Recommended

Current Page: World | Wednesday, July 18, 2018
India Needs Its Own #ChurchToo and #MeToo Movements, Bishop Joseph D'Souza Warns (Interview)

India Needs Its Own #ChurchToo and #MeToo Movements, Bishop Joseph D'Souza Warns (Interview)

People pray at a church during Christmas celebrations in Chandigarh, India, December 25, 2015. | (Photo: REUTERS/Ajay Verma)

India is in dire need of its own #ChurchToo and #MeToo movements, a well-respected pastor and human rights leader is urging as recent reports of clergy-related sexual abuse have rocked churches in the Kerala state in the past month.

Bishop Joseph D'Souza, president of the All India Christian Council, traveled to Washington, D.C., this week to discuss religious freedom issues.

But since D'Souza's trip comes as much media attention has surrounded two different cases of alleged sexual abuse by Indian clergy members from different denominational backgrounds, he spoke with The Christian Post Monday about how Indian Christians and churches should respond.

"It would be great to have the #ChurchToo movement in India because India probably needs it more than the West because the #MeToo movement in India is far more needed on several fronts," he said, adding that India's chauvinistic society has bred much male aggression against women and girls even inside the church.

As many women in the United States have come forward this year with allegations of being abused or molested at the hands of clergy members through the #ChurchToo movement, a similar trend has been happening in the south Asian state.

Last month, allegations emerged that a handful of priests with the Indian Orthodox Church in Kerala sexually abused a woman by using her confessions as blackmail to force her to have romantic encounters.
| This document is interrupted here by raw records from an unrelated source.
theorem State.exhaust_cancelled (hf : c.Found s f) (h : c.launch? = some l) (hbit : l.bits.getLsbD c.grp.facet = true) :
    c.st.exhaust c.grp.id c.wave.id c.path.pc
      = ((c.st.count c.grp.facet c.grp.ctx 7 1).dropGroup c.grp.id).updLaunch l.id (fun l => { l with
          aborted := l.aborted + 1
          splits := l.splits + 1 }) := by
  obtain ⟨hlaunch, -, hb⟩ := Ctx.launch?_found h
  have hg : (c.st.count c.grp.facet c.grp.ctx 7 1).group? c.grp.id = some c.grp := hf.group
  simp only [State.exhaust, hf.group, hb, hbit, if_true, State.abortTask, hg]
  rw [hlaunch]
  exact State.updLaunch_updLaunch _ _ fun _ => rfl

theorem State.exhaust_grain (hf : c.Found s f) (h : c.launch? = some l) (ha : c.grp.task.splitAxis l.recd = none)
    (hbit : l.bits.getLsbD c.grp.facet = false) : c.st.exhaust c.grp.id c.wave.id c.path.pc
      = (((c.st.count c.grp.facet c.grp.ctx 7 1).raiseFault c.grp.id c.wave.id codeGrain c.path.pc).dropGroup c.grp.id).updLaunch l.id
          (fun l => { l with splits := l.splits + 1 }) := by
  obtain ⟨-, -, hb⟩ := Ctx.launch?_found h
  simp only [State.exhaust, hf.group, hb, hbit, ha]
  rfl

end

/-- What an issue finds, counted. -/
theorem Ctx.Found.count {c : Ctx} {s : State} {f : Form} (hf : c.Found s f) (i : Nat) :
    ({ c with st := c.st.count c.grp.facet c.grp.ctx i 1 } : Ctx).Found (s.count c.grp.facet c.grp.ctx i 1) f :=
  ⟨hf.form, (congrArg (fun u : State => u.count c.grp.facet c.grp.ctx i 1) hf.rest :), hf.groups, hf.group, hf.wave, hf.path, hf.tick⟩

/-- The fault of a launch of which none has arrived leaves the launches, and sets out. -/
theorem raiseFault_work {c : Ctx} {s : State} {f : Form} {code : Code} {pc : DWord} (hf : c.Found s f) {lid : Nat}
    (hl : c.grp.launch = some lid) (he : c.st.ending c.grp = false) :
    (c.st.raiseFault c.grp.id c.wave.id code pc).launches = c.st.launches
      ∧ (c.st.raiseFault c.grp.id c.wave.id code pc).faults
        = c.st.faults ++ [⟨lid, code, pc, c.grp.ctx, c.st.edges, c.grp.facet, c.wave.core, c.wave.slot⟩] := by
  rw [raiseFault_launch hf hl he]
  exact ⟨rfl, rfl⟩

/-- An instruction whose body exhausts the task. -/
theorem exhausts_body {i : Instr} {op : Nat} {f : Form} {d a b : Allow} {x : Option Allow} {ok : Ctx → Launch → Prop}
    {extra : Ctx → Bool} {body : Ctx → Res} (hi : ∀ s, exec i s = issueInstr op f s d a b x extra body)
    (he : ∀ c l, c.form = f → ok c l → extra c = true)
    (hb : ∀ s c l, c.Found s f → ok c l → body c = .moved (c.st.exhaust c.grp.id c.wave.id c.path.pc)) : Exhausts i op f d a b x ok := by
  have run {s : State} {c : Ctx} {l : Launch} (h : s.issued op f d a b x = some c) (hf : c.Found s f) (hok : ok c l) :
      exec i s = .next (c.finish op false (c.st.exhaust c.grp.id c.wave.id c.path.pc)) :=
    (hi s).trans (issueInstr_moved h (he c l hf.form hok) (hb s c l hf hok))
  refine ⟨⟨fun axis s c h ⟨l, hl, hok, ha, hbit⟩ => ?halves, fun s c h ⟨l, hl, hok, ha, hbit⟩ => ?cancelled⟩,
    fun s c h ⟨l, hl, hok, ha, hbit, hend⟩ => ?grain⟩
  all_goals
    have hf := State.context_found (State.issued_iff.1 h).1
    have hcount : (c.st.count c.grp.facet c.grp.ctx 7 1).launches = s.launches := by rw [State.count_launches, hf.rest]
    refine ⟨_, run h hf hok, ?_⟩
  case halves =>
    rw [State.exhaust_halves hf hl ha hbit]
    exact gone_dropGroup hf (fun l => { l with
      splits := l.splits + 1
      tasks := c.grp.task.halves axis ++ l.tasks
      headFrom := c.st.edges }) hl hcount (fun _ => rfl) rfl op
  case cancelled =>
    rw [State.exhaust_cancelled hf hl hbit]
    exact gone_dropGroup hf (fun l => { l with
      aborted := l.aborted + 1
      splits := l.splits + 1 }) hl hcount (fun _ => rfl) rfl op
  case grain =>
    rw [State.exhaust_grain hf hl ha hbit]
    obtain ⟨hlaunch, -, -⟩ := Ctx.launch?_found hl
    have hwork := raiseFault_work (code := codeGrain) (pc := c.path.pc) (hf.count 7) hlaunch hend
    refine ⟨gone_dropGroup hf (fun l => { l with splits := l.splits + 1 }) hl (hwork.1.trans hcount) (fun _ => rfl) rfl op,
      fun l' hl' => ?_⟩
    obtain rfl := Option.some.inj (hl.symm.trans hl')
    have hfaults : c.st.faults = s.faults := (congrArg State.faults hf.rest :)
    have hedges : c.st.edges = s.edges := (congrArg State.edges hf.rest :)
    rw [Ctx.finish_faults, State.updLaunch_faults, (State.SameWork.dropGroup _ _).faults, hwork.2, State.count_faults, State.count_edges,
      hfaults, hedges]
The allegations led to the suspension of five priests, four of whom have been charged with rape.

On June 29, an unnamed Catholic nun complained to police that she had been raped in May 2014 by Bishop Franco Mulakkal of Jalandhar and sexually abused by him multiple times over the course of the next two years. However, Mulakkal has denied the claims and asserted that his "conscience is clear." The bishop remains in office.

In July, another case was filed against Orthodox Church Priest Binu George, who was accused of sexuall assaulting a 39-year-old married woman when he called her to his office in the early part of 2014.

Over the last 18 months, as many as 12 priests from different churches in Kerala have reportedly been arrested on accusations of sexual abuse. D'Souza believes more women will come forward with their stories of being abused by church leaders.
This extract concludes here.